The ANOVA also shows that adding the categorical variable X3 (private vs. public school) does not significantly improve the model. The residual sum of squares is smaller when X3 is added, but the F-test for the additional term is not significant with F = 1.377 and p = 0.2469.
This suggests that, once X1 and X2 are in the model, type of school does not account for a significant additional proportion of variation in the response, alumni giving rate. Thus, the new model is not significantly different from the simpler one without the categorical variable.
alumni$Y_1 <- sqrt(alumni$alumni_giving_rate)
m3_sqrt <- lm(Y_1 ~ X1 + X2 + X3, data = alumni)
summary(m3_sqrt)
##
## Call:
## lm(formula = Y_1 ~ X1 + X2 + X3, data = alumni)
##
## Residuals:
## Min 1Q Median 3Q Max
## -1.7273 -0.5441 -0.1960 0.5932 1.7554
##
## Coefficients:
## Estimate Std. Error t value Pr(>|t|)
## (Intercept) 6.068862 1.239438 4.896 1.36e-05 ***
## X1 0.003665 0.016203 0.226 0.82210
## X2 -0.134842 0.046301 -2.912 0.00562 **
## X3Private 0.786074 0.485573 1.619 0.11262
## ---
## Signif. codes: 0 '***' 0.001 '**' 0.01 '*' 0.05 '.' 0.1 ' ' 1
##
## Residual standard error: 0.8213 on 44 degrees of freedom
## Multiple R-squared: 0.6212, Adjusted R-squared: 0.5953
## F-statistic: 24.05 on 3 and 44 DF, p-value: 2.288e-09
alumni$Y_2 <- log(alumni$alumni_giving_rate)

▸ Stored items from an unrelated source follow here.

theorem capR_bitW (k i : Nat) (on : Bool) (d : Dev) (j : Nat) : capR (bitW k i on d) j = capR d j := rfl

theorem fldR_withCap (k hi lo : Nat) (d : Dev) : fldR (withCap b d) k hi lo = fldR d k hi lo := rfl

theorem effR_withCap (d : Dev) (k : Nat) : effR (withCap b d) k = if groupOf k = b then capR d k else effR d k := by
  refine (Tbl.get_copyRange _ _ _ _ k).trans ?_
  simp [effR, capR]

theorem fldR_cap (t : Tbl Word) (d : Dev) (k hi lo : Nat) : fldR { d with cap := t } k hi lo = fldR d k hi lo := rfl

theorem effR_commitDone (d : Dev) (k : Nat) : effR (commitDone b d) k = effR d k := by
  unfold commitDone countCommit effR
  rw [bitW_eff, fldW_eff]

theorem commitDone_facts (d : Dev) : bitR (commitDone b d) (b + 8) 0 = false ∧ fldR (commitDone b d) (b + 8) 31 16 = (fldR d (b + 8) 31 16 + 1) % 65536 := by
  unfold commitDone countCommit
  refine ⟨?_, ?_⟩
  · rw [bitR_bitW_self _ _ _ _ (by decide)]
  · rw [fldR_bitW_upper, fldR_fldW_upper, fldR_cap]

/-- A HOST group and a memory channel's group take effect whole. -/
theorem applyCommit_host {dir : Nat} (h : b / 2 ^ 20 = 13 ∨ (b / 2 ^ 20 = 11 ∧ groupNum b ≠ 0)) (d : Dev) : applyCommit b dir d = (true, withCap b d) := by
  unfold applyCommit
  rcases h with h | ⟨h, hn⟩
  · rw [h]
    rfl
  · rw [h]
    exact if_neg hn

theorem commitPoint_applies {dir : Nat} (hreach : headerReached s.dev b = true) (hkind : b / 2 ^ 20 = 13 ∨ (b / 2 ^ 20 = 11 ∧ groupNum b ≠ 0)) (hdir : dir ≤ 1)
    (hok : capOk s.dev b = true) (hpend : bitR s.dev (b + 8) 0 = true) : Lands (.commitPoint b dir) s (commitDone b (withCap b s.dev)) := by
  obtain ⟨⟨hgroup, -⟩, hstate⟩ : (isGroup b = true ∧ _) ∧ regState s.dev b = 0 := by simpa [headerReached] using hreach
  refine lands_of_lift (exec_commitPoint b dir s) ?_
  dsimp only
  rw [hgroup, hpend, hstate, hok, applyCommit_host hkind, if_neg (by simp; omega), if_neg (by simp)]
  rfl

/-- Settles O9: a commit copies the group's registers, a commit point the captured set, and neither reaches another group's. -/
theorem commitCapturesAndApplies : Obligations.CommitCapturesAndApplies := by
  unfold Obligations.CommitCapturesAndApplies
  intro s b dir hreach
  refine ⟨fun hf he hfree => ?_, ?_, fun hkind hdir hok hpend => ?_⟩
  · refine runs_of_lift (exec_commit b s) ?_
    rw [hreach, hfree, if_neg (by simp), if_neg hf, if_neg he, if_neg Bool.false_ne_true, bitR_landed, bitR_bitW_self _ _ _ _ (by decide)]
    refine ⟨rfl, by rw [landed_eff, bitW_eff], fun k hk => ?_, fun k hk => ?_⟩
    · rw [capR_landed, capR_bitW, capR_copied, if_pos hk]
    · rw [capR_landed, capR_bitW, capR_copied, if_neg hk]
  · refine runs_of_lift (exec_lock b s) ?_
    rw [if_pos hreach, bitR_landed, bitR_bitW_self _ _ _ _ (by decide)]
    exact ⟨rfl, fun k hk => by rw [regR_landed, regR_bitW_ne _ _ _ _ _ hk]⟩
  · obtain ⟨hbit, hcount⟩ := commitDone_facts (b := b) (withCap b s.dev)
    refine runs_of_lands (commitPoint_applies hreach hkind hdir hok hpend) ?_
    rw [bitR_landed, fldR_landed, hbit, hcount, fldR_withCap]
    refine ⟨rfl, rfl, fun k hk => ?_, fun k hk => ?_⟩
    · rw [effR_landed, effR_commitDone, effR_withCap, if_pos hk]
    · rw [effR_landed, effR_commitDone, effR_withCap, if_neg hk]

end Machine
end Sys2Proof

/-! SUPPORT. Register accesses, crossings and inbound accesses (R13, R21, R35, R114, R363, R380, R381). -/

namespace Sys2Proof.Machine
open Sys2Proof

variable {s : State} {k h : Nat} {v : Word} {r : RegRow} {t : Tlp}

theorem runs_of_lands_clean {i : Instr} {e : Dev} {P : Dev → Prop} (h : Lands i s e) (hmem : e.mem = s.dev.mem) (hwr : e.wr = []) (hP : P e) : Runs i s P :=
  runs_of_lands h (by rwa [landed_clean s e hmem hwr])

/-- What a write of a plain register in no lock's reach leaves in it (R13, R35). -/
theorem plainWrite_eq {d : Dev} (hk : k < 0x1000000) (hrow : regRow k = some r) (hown : ownRow k = false) (hgroup : isGroup (k / 16 * 16) = false)
    (hlock : bitR d (groupOf k + 0xC) 0 = false) : plainWrite k v d =
      regW k (((regR d k &&& ~~~ BitVec.ofNat 32 (writableBits d k r)) ||| (v &&& BitVec.ofNat 32 (writableBits d k r))) &&&
        ~~~ (v &&& BitVec.ofNat 32 r.w1c)) d := by
  have hheld : baseHeld d k = false := by
    have hlow : decide (fnKey 0 0 ≤ k) = false := decide_eq_false (by unfold fnKey; omega)
    unfold baseHeld
    rw [hlow]
    rfl
  have hall (w : BitVec 32) : w &&& 0xFFFFFFFF = w := BitVec.and_allOnes
  unfold plainWrite
  rw [hgroup, hrow]
  dsimp only
  rw [hown, hheld, hlock, Bool.false_and, Bool.false_and, if_neg Bool.false_ne_true, Bool.or_self, if_neg Bool.false_ne_true, if_neg Bool.false_ne_true, hall]
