-- ==== Sys2Proof/Machine/Port.lean ====
section
/-! DEFINITION. The host port (R40 to R46): what each transaction does, and which are refused. -/

namespace Sys2Proof.Machine

/-- RD (R41): a 32-bit read of a register. It changes no register and no buffer. -/
def readRegister (off : Nat) (width : Width) (s : State) : Host.Outcome State Fault Refusal :=
  match width with
  | .w8 => .refused .badWidth
  | .w32 =>
    match Reg.ofOffset off with
    | none => .refused .badOffset
    | some r => .next (s.reply (.word (s.readReg r)))

/-- A W to CMD (R42): START of a legal command; a reserved word is refused. -/
def writeCmd (v : Word) (s : State) : Host.Outcome State Fault Refusal :=
  match decode v with
  | .ok i => exec i s
  | .error _ => if s.busy then .refused .commandWhileBusy else .refused .reservedCommand

/-- WR (R42): a 32-bit write of a register. -/
def writeRegister (off : Nat) (data : Datum) (s : State) : Host.Outcome State Fault Refusal :=
  match data with
  | .byte _ => .refused .badWidth
  | .word v =>
    match Reg.ofOffset off with
    | none => .refused .badOffset
    | some .cmd => writeCmd v s
    | some .len => .next (s.setLen v)
    | some .status => .refused .readOnlyWrite
    | some .errPos => .refused .readOnlyWrite
    | some .outLen => .refused .readOnlyWrite

/-- RDB IN (R43): an 8-bit read of one element of IN, legal at any time. -/
def readIn (i : Nat) (width : Width) (s : State) : Host.Outcome State Fault Refusal :=
  match width with
  | .w32 => .refused .badWidth
  | .w8 =>
    if i < s.inst.inCap then .next (s.replyElement (Memory.read s.inBuf i))
    else .refused .indexOutOfRange

/-- WRB IN (R44): an 8-bit write of one element of IN, refused while BUSY = 1. -/
def writeIn (i : Nat) (data : Datum) (s : State) : Host.Outcome State Fault Refusal :=
  match data with
  | .word _ => .refused .badWidth
  | .byte v =>
    if i < s.inst.inCap then
      if s.busy then .refused .inWriteWhileBusy else .next (s.setIn i v)
    else .refused .indexOutOfRange

/-- RDB OUT (R45): an 8-bit read of one element of OUT, legal at any time. -/
def readOut (i : Nat) (width : Width) (s : State) : Host.Outcome State Fault Refusal :=
  match width with
  | .w32 => .refused .badWidth
  | .w8 =>
    if i < 2 * s.inst.inCap then .next (s.replyElement (Memory.read s.outBuf i))
    else .refused .indexOutOfRange

/-- A host transaction: its effect, or the reason it is refused (R40 to R46). Where several reasons of R46
apply, the order is this model's (assumption 6). -/
def serve (a : Access) (s : State) : Host.Outcome State Fault Refusal :=
  match a with
  | .read .reg off width => readRegister off width s
  | .read .inBuf i width => readIn i width s
  | .read .outBuf i width => readOut i width s
  | .write .reg off data => writeRegister off data s
  | .write .inBuf i data => writeIn i data s
  | .write .outBuf _ _ => .refused .readOnlyWrite

/-- A host transaction in a run: a refused one sets the refusal mark and has no other effect (R122, R123). -/
def hostTurn (a : Access) (s : State) : Host.Outcome State Fault Refusal :=
  match serve a s with
  | .next t => .next t
  | .fault f => .fault f
  | .refused r => .next (s.markRefusal r)

end Sys2Proof.Machine
end

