/-- R143: in a run from a clean launch no command reads an undefined element of IN, however far the run has come,
past refused accesses too (assumption 5). -/
def Obligations.CleanLaunchCommandsReadDefinedInput : Prop :=
  ∀ (s t : State) (given : List Host.Cell) (k : Nat) (p : Pending), s.cleanLaunch given →
    core.run k s = .next t → t.pending = some p → ∀ j, j < p.n → (Memory.read t.inBuf j).isSome

/-! ### Instances -/

/-- R6, R8: an instance is built exactly if its parameters meet the constraints of R6, with the parameters given, and
every state is one of such an instance: none breaks a constraint at run time. -/
def Obligations.OnlyLegalInstancesAreBuilt : Prop :=
  (∀ p : Params, (∃ q, p.build = some q) ↔
    p.inCap ≤ 2 ^ 31 - 1 ∧ (∀ n, p.encFixedN = some n → n ≤ p.inCap) ∧
      ∀ n, p.decFixedN = some n → n ≤ p.inCap ∧ n % 2 = 0) ∧
  (∀ (p : Params) (q : LegalParams), p.build = some q → q.toParams = p) ∧
  ∀ s : State, s.inst.inCap ≤ 2 ^ 31 - 1 ∧ (∀ n, s.inst.encFixedN = some n → n ≤ s.inst.inCap) ∧
    ∀ n, s.inst.decFixedN = some n → n ≤ s.inst.inCap ∧ n % 2 = 0
end

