theorem test_decodeTableWord :
    decodeTableWord 32 0x0000000D = some .decfSL ∧ decodeTableWord 32 0x00000003 = none ∧
    decodeTableWord 40 0x100000000 = none := by decide

/-! ### The checks -/

theorem test_legal_instances :
    (inst (2 ^ 31 - 1) none none).legal = true ∧ (inst 4 (some 3) (some 4)).legal = true ∧
    (inst 0 (some 0) (some 0)).legal = true := by decide
theorem test_capacity_too_large : (inst (2 ^ 31) none none).legal = false := by decide
theorem test_enc_fixed_over_capacity : (inst 4 (some 5) none).legal = false := by decide
theorem test_dec_fixed_over_capacity : (inst 4 none (some 6)).legal = false := by decide
/-- DE52: DEC_FIXED_N = 3 is no legal instance; the model refuses to build it, so no state stands in it and no DECF runs
in it (R8). -/
theorem test_dec_fixed_odd :
    (inst 8 none (some 3)).build = none ∧ (inst 8 none (some 3)).build.map State.resetOf = none := by decide
theorem test_available :
    Instr.availableOn (inst 8 none (some 2)) .encfL = false ∧ Instr.availableOn (inst 8 (some 1) none) .decf = false ∧
    Instr.availableOn (inst 8 none none) .decSU = true := by decide
theorem test_shapes :
    Access.legalShape (inst 4 none none) (.read .reg 0x14 .w32) = false ∧
    Access.legalShape (inst 4 none none) (.read .reg 0x08 .w8) = false ∧
    Access.legalShape (inst 4 none none) (.read .inBuf 4 .w8) = false ∧
    Access.legalShape (inst 4 none none) (.read .outBuf 8 .w8) = false ∧
    Access.legalShape (inst 4 none none) (.write .reg 0x08 (.word 0#32)) = false ∧
    Access.legalShape (inst 4 none none) (.write .inBuf 0 (.word 0#32)) = false ∧
    Access.legalShape (inst 4 none none) (.write .outBuf 0 (.byte 0#8)) = false ∧
    Access.legalShape (inst 4 none none) (.read .outBuf 7 .w8) = true ∧
    Access.legalShape (inst 4 none none) (.read .reg 0x10 .w32) = true := by decide

/-! ### The first step after reset runs the placed command -/

theorem test_first_step :
    (match step (State.reset.withFetchWord 32 0x8) with
      | .next t => t.busy && t.cmd == 0x8#32 && t.pending == some ⟨.enc .l, 2⟩ && t.mark == none
      | .fault _ => false
      | .refused _ => false) = true := by decide

/-! ### Datapath -/

/-- EL3, EL6, EL12, EL14. -/
theorem test_encLUT :
    encLUT .l 0x0A#8 = (0x30#8, 0x61#8) ∧ encLUT .u 0x0A#8 = (0x30#8, 0x41#8) ∧
    encLUT .l 0x48#8 = (0x34#8, 0x38#8) ∧ encLUT .u 0xAB#8 = (0x41#8, 0x42#8) ∧
    encLUT .l 0xFF#8 = (0x66#8, 0x66#8) := by decide

/-- DL3 to DL14 and DL18, DL22: the borders of the three ranges, and codes with bit 7 set. -/
theorem test_decLUT :
    [0x2F#8, 0x30#8, 0x39#8, 0x3A#8, 0x40#8, 0x41#8, 0x46#8, 0x47#8, 0x60#8, 0x61#8, 0x66#8, 0x67#8, 0xB0#8, 0xE1#8].map
        (fun ch => (decLUT .i ch, decLUT .sl ch, decLUT .su ch)) =
      [(none, none, none), (some 0#4, some 0#4, some 0#4), (some 9#4, some 9#4, some 9#4), (none, none, none),
       (none, none, none), (some 10#4, none, some 10#4), (some 15#4, none, some 15#4), (none, none, none),
       (none, none, none), (some 10#4, some 10#4, none), (some 15#4, some 15#4, none), (none, none, none),
       (none, none, none), (none, none, none)] := by decide

/-- PK3, PK5, PK7. -/
theorem test_pack : pack 15#4 0#4 = 0xF0#8 ∧ pack 4#4 8#4 = 0x48#8 ∧ pack 10#4 11#4 = 0xAB#8 := by decide

/-! ### Commands -/

/-- S1. -/
theorem test_encL : view (idle none none 2#32 [0x48#8, 0x69#8]) (one .encL) = ok [0x34#8, 0x38#8, 0x36#8, 0x39#8] := by
  decide
/-- S9. -/
theorem test_encL_empty : view (idle none none 0#32 []) (one .encL) = ok [] := by decide
/-- EN7. -/
theorem test_encU : view (idle none none 3#32 [0x00#8, 0xFF#8, 0xA5#8]) (one .encU) =
    ok [0x30#8, 0x30#8, 0x46#8, 0x46#8, 0x41#8, 0x35#8] := by decide
/-- EN14: LEN is not read. -/
theorem test_encfL : view (idle (some 2) none 7#32 [0x48#8, 0x69#8]) (one .encfL) =
    ok [0x34#8, 0x38#8, 0x36#8, 0x39#8] := by decide
/-- EN13: an odd ENC_FIXED_N. -/
theorem test_encfU : view (idle (some 1) none 0#32 [0xAB#8]) (one .encfU) = ok [0x41#8, 0x42#8] := by decide
/-- S4. -/
theorem test_dec_invalid : view (idle none none 4#32 [0x34#8, 0x38#8, 0x67#8, 0x39#8]) (one .dec) = inv 2#32 := by decide
/-- DE20: the odd length wins over the invalid characters. -/
theorem test_dec_odd : view (idle none none 3#32 [0x7A#8, 0x7A#8, 0x7A#8]) (one .dec) = odd := by decide
/-- DE14. -/
theorem test_decSL : view (idle none none 4#32 [0x61#8, 0x62#8, 0x63#8, 0x64#8]) (one .decSL) = ok [0xAB#8, 0xCD#8] := by
  decide
/-- DE10. -/
theorem test_decSL_upper : view (idle none none 2#32 [0x66#8, 0x46#8]) (one .decSL) = inv 1#32 := by decide
/-- DE13. -/
theorem test_decSU_lower : view (idle none none 4#32 [0x41#8, 0x62#8, 0x43#8, 0x64#8]) (one .decSU) = inv 1#32 := by decide
/-- DE15. -/
theorem test_decSU : view (idle none none 4#32 [0x41#8, 0x42#8, 0x43#8, 0x44#8]) (one .decSU) = ok [0xAB#8, 0xCD#8] := by
  decide
/-- DE51: LEN = 3 is not read. -/
theorem test_decf : view (idle none (some 4) 3#32 [0x34#8, 0x38#8, 0x36#8, 0x39#8]) (one .decf) = ok [0x48#8, 0x69#8] := by
  decide
/-- DE47. -/
theorem test_decfSL : view (idle none (some 2) 0#32 [0x46#8, 0x66#8]) (one .decfSL) = inv 0#32 := by decide
/-- DE48. -/
theorem test_decfSU : view (idle none (some 2) 0#32 [0x46#8, 0x66#8]) (one .decfSU) = inv 1#32 := by decide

m4_log <- lm(Y_2 ~ X1 + X2 + X3, data = alumni)
summary(m4_log)
##
## Call:
## lm(formula = Y_2 ~ X1 + X2 + X3, data = alumni)
##
## Residuals:
## Min 1Q Median 3Q Max
## -0.72938 -0.19240 -0.06253 0.24457 0.59591
##
## Coefficients:
## Estimate Std. Error t value Pr(>|t|)
## (Intercept) 3.627588 0.500437 7.249 4.94e-09 ***
## X1 -0.000158 0.006542 -0.024 0.9808
## X2 -0.054849 0.018695 -2.934 0.0053 **
## X3Private 0.389736 0.196056 1.988 0.0531 .
## ---
## Signif. codes: 0 '***' 0.001 '**' 0.01 '*' 0.05 '.' 0.1 ' ' 1
##
## Residual standard error: 0.3316 on 44 degrees of freedom
## Multiple R-squared: 0.6383, Adjusted R-squared: 0.6136
## F-statistic: 25.88 on 3 and 44 DF, p-value: 8.375e-10
The model performance for log transformation is significantly better than the others because of the better adjusted R square being 0.61 and it makes the X3 value significant
The model performance for square root transformation is also better than the one with the predictors because the model performance is higher which means it has better adjusted R square than the original model which also makes it statistically significant.
Among the 3 of the models, log fits the best because the model performance is higher compared to all the other models.